# Thread: abv percentage help please I cant work this out

1. ## abv percentage help please I cant work this out

Hi Did not really know where to post this but can anyone explain how to do this I am trying to work out the following and cant come up with an answer and explain it please help.

Vodka
I would like to make a final product of 27% abv from 22% abv spirit and 37.5% abv spirit. What % of each strength would I need?

How many litres of each would I need to make a batch size of 95 litres?
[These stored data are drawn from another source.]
-- ==== Sys2Proof/Machine/Boot.lean ====
section
/-! DEFINITION. Start-up from power-good to READY, module reset and power loss, the maquette as firmware builds it, and
the host's registers (19 R439, 21 R458–R466, R469, 22 R471, R473, 12 R313). -/

namespace Sys2Proof.Machine

/-! ## Power-good, firmware, the stored results (R463, R464, R468, R469) -/

/-- The sensors with the counts of the stored record, the newest copy's (R468). -/
def Module.loadWear (m : Module) : FMap Sensor :=
  ⟨(List.range 104).map fun i => (i, { c := (m.copies.headD {}).wear.getD i (Config.storedWear i) })⟩
/-- POWER_GOOD (R463, R465, R468): wafer time starts at 0, and every HBM frame is marked. -/
def execPowerGood (s : State) : Res :=
  let m := s.module
  if m.powered then .next s
  else .next ({ s with time := 0, zeroed := [] }.setModule { m with powered := true, sensors := m.loadWear })

/-- An image is accepted (R469). -/
def Module.accepts (m : Module) (i : FirmwareImage) : Bool := i.hashOk && i.rsaOk && i.slhOk && m.fwsvn.ule i.svn
/-- The bytes that stand in the recovery window (R461, R469). -/
def State.recoveryBytes (s : State) : List (Nat × Byte) :=
  s.mem.filter fun c => paIsSystem c.1 && 0x10000000 ≤ c.1 % 2 ^ 48 && c.1 % 2 ^ 48 < 0x14000000
/-- The image to verify: the one in the recovery window where the host has written one, else flash's own, `input.image`. -/
def State.offeredImage (s : State) : Option FirmwareImage :=
  match s.recoveryBytes with
  | [] => s.input.image
  | b =>
    let r := Config.recoveryImage b
    some { hashOk := r.1, rsaOk := r.2.1, slhOk := r.2.2.1, svn := r.2.2.2.1, commit := r.2.2.2.2.1, hash := r.2.2.2.2.2 }
/-- What the rim controller's verdict leaves of the module. -/
def Module.judge (m : Module) (i : FirmwareImage) : Module :=
  let m := { m with imageHash := some i.hash }
  if m.accepts i then { m with fwOk := true, commitSvn := if i.commit then some i.svn else none } else { m with fwfail := true }
/-- FIRMWARE_VERIFICATION (R463, R469): the rim controller judges the image; without one there is nothing to accept. -/
def execFirmwareVerification (s : State) : Res :=
  let m := s.module
  if !m.powered || m.fwOk || m.fwfail then .next s
  else match s.offeredImage with
    | none => .next (s.setModule { m with fwfail := true })
    | some i => .next (s.setModule (m.judge i))

/-- Sites that a self-test finds dead. -/
def selfTestSites : NatSet := (List.range 9216).filter fun t => Config.selfTestDead (siteZone t) (siteRow t) (siteCol t)
/-- The record that flash was shipped with: free values, and the operand's defect list. -/
def shippedRecord (r : StoredResults) : FlashRecord :=
  { training := ⟨(List.range 40).map fun k => (k, Config.shippedTraining k)⟩
    serials := ⟨(List.range 40).map fun k => (k, Config.shippedSerial k)⟩
    equalisation := ⟨(List.range 98).map fun k => (k, Config.shippedEqualisation k)⟩
    defects := (r.defects.map fun d => siteOf d.1 d.2.1 d.2.2).foldl (fun t x => setInsert x t) [] }
/-- A stack must train in full: its serial or data mismatch, or there are none. -/
def FlashRecord.staleStack (f : FlashRecord) (r : StoredResults) (k : Nat) : Bool :=
  !r.sigOk || r.badStacks.contains k || (f.training.find? k).isNone
def FlashRecord.stalePort (f : FlashRecord) (r : StoredResults) (k : Nat) : Bool :=
  !r.sigOk || r.badPorts.contains k || (f.equalisation.find? k).isNone
/-- What record `f` leaves to train in full, and its defects; `r` is what the rim controller finds of it. A record whose signature
fails is no record at all. Sites retired before now stay on the list. -/
def Module.useRecord (m : Module) (f : FlashRecord) (r : StoredResults) : Module :=
  { m with
    recordChecked := true, bootSt := .training
    training := f.training.keep fun k => !f.staleStack r k
    serials := f.serials.keep fun k => !f.staleStack r k
    equalisation := f.equalisation.keep fun k => !f.stalePort r k
    fullTrain := (List.range 40).filter (f.staleStack r)
    fullTrainPorts := (List.range 96).filter (f.stalePort r)
    defects := mergeSets m.defects (if r.sigOk && r.defectsOk then f.defects else selfTestSites) }
/-- STORED_RESULTS_CHECK (R463, R464): the rim controller reads the newest copy in flash; `input.record` is what it finds of it. Without
one, a record that this machine wrote verifies and matches, and flash as it was shipped holds none. -/
def execStoredResultsCheck (s : State) : Res :=
  let m := s.module
  let r := s.input.record.getD
    { sigOk := !m.copies.isEmpty, defectsOk := true, badStacks := [], badPorts := [], defects := [] }
  if !m.fwOk || m.recordChecked then .next s
  else .next (s.setModule (m.useRecord (m.copies.headD (shippedRecord r)) r))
2. There are two constraints to take care off. First, your final product must have 0.22 abv, such that:

$\frac{x_1}{x_1 + x_2} \cdot 0.22 + \frac{x_2}{x_1 + x_2} \cdot 0.375 = 0.27$

Where $x_1$ is the total amout of your 0.22 abv liquid and $x_2$ is your 0.375 abv liquid. Also, the total batch size must be 95 litres. So:

$x_1 + x_2 = 95$

Just solve the last equation for one $x_i, i \in \{1,2\}$ and fill this solution into the first equation. Solve for the left variable and compute the second one afterwards.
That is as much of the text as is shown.